- MATERIAL FOR THE TASK
'''
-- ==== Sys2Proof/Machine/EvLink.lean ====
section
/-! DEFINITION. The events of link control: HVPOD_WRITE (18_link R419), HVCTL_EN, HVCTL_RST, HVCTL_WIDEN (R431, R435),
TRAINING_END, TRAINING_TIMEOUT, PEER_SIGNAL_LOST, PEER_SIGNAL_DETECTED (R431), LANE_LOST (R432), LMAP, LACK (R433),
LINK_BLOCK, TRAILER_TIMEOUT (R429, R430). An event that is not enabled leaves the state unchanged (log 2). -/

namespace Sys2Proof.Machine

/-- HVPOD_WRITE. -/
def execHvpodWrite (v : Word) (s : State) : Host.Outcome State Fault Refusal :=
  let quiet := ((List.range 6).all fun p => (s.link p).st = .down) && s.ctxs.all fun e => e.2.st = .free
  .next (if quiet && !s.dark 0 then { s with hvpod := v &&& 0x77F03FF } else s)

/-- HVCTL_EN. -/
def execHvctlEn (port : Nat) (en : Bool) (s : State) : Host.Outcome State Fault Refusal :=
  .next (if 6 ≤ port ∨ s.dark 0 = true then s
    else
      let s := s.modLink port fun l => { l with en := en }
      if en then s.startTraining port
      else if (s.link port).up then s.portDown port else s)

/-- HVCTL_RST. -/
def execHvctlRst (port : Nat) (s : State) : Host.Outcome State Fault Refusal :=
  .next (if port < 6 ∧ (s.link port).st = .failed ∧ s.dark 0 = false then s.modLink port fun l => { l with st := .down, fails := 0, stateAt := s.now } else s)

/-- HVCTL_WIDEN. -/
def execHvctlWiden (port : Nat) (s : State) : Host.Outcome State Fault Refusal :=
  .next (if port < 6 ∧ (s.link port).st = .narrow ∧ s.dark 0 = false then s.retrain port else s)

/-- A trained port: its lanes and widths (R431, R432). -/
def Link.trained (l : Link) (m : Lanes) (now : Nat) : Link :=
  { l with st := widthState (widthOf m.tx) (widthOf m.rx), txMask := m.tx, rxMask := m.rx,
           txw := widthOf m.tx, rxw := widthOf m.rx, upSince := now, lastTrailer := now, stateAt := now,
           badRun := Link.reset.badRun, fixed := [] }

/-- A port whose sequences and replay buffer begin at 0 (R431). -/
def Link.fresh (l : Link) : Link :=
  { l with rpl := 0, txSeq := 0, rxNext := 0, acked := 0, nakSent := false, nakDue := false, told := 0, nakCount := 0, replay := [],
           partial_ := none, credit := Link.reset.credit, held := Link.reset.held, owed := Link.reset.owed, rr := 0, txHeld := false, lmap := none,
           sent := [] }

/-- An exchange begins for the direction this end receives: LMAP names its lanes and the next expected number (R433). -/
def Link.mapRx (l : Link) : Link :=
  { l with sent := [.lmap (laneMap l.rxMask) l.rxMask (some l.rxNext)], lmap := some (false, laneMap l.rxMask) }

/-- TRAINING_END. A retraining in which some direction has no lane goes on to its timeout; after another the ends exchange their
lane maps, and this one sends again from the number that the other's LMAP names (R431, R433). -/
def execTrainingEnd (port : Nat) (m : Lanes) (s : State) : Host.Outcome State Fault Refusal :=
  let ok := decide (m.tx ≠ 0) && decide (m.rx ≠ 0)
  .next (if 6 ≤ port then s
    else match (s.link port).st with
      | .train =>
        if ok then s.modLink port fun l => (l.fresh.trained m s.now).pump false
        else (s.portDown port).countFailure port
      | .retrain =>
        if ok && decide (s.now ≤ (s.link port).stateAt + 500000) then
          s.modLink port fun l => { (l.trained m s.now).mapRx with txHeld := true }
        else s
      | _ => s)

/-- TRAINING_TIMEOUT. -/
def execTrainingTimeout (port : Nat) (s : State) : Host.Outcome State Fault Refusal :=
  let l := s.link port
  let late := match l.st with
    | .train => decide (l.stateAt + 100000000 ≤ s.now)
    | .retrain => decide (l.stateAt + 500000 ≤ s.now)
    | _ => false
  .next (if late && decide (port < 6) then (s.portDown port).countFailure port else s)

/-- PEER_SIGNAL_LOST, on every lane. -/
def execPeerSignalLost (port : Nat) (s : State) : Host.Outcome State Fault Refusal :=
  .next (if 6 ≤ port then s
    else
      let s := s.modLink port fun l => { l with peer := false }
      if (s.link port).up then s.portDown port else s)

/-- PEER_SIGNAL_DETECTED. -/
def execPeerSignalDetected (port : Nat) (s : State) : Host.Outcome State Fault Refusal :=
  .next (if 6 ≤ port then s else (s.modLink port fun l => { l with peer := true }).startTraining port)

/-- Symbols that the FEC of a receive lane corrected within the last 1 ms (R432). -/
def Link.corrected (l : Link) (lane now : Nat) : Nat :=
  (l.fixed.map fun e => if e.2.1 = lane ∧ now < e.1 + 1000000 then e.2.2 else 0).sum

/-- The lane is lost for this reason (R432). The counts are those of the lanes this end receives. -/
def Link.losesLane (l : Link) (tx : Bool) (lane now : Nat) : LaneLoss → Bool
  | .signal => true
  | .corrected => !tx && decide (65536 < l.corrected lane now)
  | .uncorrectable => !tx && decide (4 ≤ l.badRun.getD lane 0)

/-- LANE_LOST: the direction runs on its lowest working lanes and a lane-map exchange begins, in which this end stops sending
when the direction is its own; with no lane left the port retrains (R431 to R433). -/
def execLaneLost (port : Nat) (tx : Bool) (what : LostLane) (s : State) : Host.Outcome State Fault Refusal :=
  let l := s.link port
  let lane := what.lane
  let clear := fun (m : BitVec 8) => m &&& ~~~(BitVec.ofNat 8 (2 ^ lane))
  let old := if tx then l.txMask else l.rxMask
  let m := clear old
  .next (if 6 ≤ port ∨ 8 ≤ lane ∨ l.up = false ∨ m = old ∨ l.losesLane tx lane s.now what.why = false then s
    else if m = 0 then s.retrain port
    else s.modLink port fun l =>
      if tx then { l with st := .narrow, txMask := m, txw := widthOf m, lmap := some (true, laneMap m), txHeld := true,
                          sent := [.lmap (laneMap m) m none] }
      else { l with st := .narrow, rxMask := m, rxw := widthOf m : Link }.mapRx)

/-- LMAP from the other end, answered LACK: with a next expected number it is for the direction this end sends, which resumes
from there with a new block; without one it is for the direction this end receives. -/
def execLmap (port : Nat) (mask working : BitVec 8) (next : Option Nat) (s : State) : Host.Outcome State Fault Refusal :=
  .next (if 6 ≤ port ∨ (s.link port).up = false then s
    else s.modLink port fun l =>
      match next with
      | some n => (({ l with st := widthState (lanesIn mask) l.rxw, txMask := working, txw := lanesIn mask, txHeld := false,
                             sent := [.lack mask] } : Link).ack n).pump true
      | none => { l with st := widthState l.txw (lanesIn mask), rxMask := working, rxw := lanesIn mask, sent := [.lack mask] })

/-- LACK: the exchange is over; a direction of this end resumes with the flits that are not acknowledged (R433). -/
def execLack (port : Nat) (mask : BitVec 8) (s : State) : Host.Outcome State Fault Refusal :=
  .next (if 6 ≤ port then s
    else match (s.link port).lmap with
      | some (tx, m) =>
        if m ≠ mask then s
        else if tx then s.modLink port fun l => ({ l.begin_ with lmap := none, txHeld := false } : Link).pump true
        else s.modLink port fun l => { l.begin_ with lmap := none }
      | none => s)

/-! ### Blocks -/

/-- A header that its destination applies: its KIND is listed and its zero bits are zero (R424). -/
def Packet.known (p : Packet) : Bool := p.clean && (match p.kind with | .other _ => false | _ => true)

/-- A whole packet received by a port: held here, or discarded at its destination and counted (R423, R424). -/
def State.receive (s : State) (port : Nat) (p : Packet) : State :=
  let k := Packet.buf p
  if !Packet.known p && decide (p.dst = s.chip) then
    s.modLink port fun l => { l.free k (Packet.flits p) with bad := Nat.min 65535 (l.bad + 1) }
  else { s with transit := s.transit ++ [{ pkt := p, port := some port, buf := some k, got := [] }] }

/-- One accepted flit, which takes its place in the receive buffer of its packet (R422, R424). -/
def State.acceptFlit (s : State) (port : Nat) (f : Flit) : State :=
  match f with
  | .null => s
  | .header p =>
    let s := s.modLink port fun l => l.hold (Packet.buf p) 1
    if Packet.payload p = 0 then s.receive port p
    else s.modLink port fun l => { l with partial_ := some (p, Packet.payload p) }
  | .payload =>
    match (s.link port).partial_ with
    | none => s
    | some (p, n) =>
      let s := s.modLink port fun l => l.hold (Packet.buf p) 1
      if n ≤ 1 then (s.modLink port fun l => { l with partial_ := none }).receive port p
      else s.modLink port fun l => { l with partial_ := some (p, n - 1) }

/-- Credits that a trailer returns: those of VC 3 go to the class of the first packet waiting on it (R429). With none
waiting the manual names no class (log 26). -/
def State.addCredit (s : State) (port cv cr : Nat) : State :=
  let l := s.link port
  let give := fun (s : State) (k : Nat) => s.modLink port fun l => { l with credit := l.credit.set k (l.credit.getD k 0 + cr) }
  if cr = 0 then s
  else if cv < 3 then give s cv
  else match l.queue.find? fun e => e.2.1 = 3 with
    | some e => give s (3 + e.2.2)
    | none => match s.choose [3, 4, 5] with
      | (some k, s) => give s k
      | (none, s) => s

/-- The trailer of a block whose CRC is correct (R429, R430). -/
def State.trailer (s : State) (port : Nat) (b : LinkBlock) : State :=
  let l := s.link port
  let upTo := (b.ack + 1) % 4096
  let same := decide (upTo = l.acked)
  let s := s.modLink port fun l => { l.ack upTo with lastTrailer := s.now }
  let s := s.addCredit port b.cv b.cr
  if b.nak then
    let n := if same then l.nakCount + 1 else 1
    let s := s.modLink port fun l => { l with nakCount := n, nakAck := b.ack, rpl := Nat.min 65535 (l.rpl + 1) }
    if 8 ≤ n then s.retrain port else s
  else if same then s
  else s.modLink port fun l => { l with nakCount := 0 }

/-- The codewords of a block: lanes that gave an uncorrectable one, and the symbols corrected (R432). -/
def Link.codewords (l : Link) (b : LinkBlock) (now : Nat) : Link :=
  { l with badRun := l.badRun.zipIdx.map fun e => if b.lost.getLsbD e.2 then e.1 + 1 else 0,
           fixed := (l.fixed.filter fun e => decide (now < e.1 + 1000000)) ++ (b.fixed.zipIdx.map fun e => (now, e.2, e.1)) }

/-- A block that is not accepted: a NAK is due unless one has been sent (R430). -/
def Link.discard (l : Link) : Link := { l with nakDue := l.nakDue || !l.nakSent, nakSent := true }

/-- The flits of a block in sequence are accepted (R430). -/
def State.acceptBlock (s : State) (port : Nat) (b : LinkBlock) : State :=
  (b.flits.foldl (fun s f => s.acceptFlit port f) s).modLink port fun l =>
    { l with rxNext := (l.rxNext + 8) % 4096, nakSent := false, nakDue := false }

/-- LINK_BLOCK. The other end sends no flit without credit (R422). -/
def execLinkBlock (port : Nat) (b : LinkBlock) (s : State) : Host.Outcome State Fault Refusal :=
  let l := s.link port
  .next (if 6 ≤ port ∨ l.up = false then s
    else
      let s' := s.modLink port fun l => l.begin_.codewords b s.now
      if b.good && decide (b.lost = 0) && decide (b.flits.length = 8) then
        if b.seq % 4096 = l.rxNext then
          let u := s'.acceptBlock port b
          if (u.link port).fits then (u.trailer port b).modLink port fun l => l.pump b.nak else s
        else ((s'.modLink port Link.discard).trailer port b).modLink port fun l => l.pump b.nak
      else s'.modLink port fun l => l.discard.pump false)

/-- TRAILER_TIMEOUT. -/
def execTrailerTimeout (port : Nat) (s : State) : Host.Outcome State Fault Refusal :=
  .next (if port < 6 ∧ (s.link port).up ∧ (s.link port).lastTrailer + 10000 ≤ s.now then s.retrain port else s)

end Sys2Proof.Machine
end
'''
Within the data above, the span starting at the line containing "def Link.mapRx (l" and ending at the line containing "l with sent" is to be retyped exactly, with no other lines.

- ANSWER FOR THIS EXERCISE
def Link.mapRx (l : Link) : Link :=
  { l with sent := [.lmap (laneMap l.rxMask) l.rxMask (some l.rxNext)], lmap := some (false, laneMap l.rxMask) }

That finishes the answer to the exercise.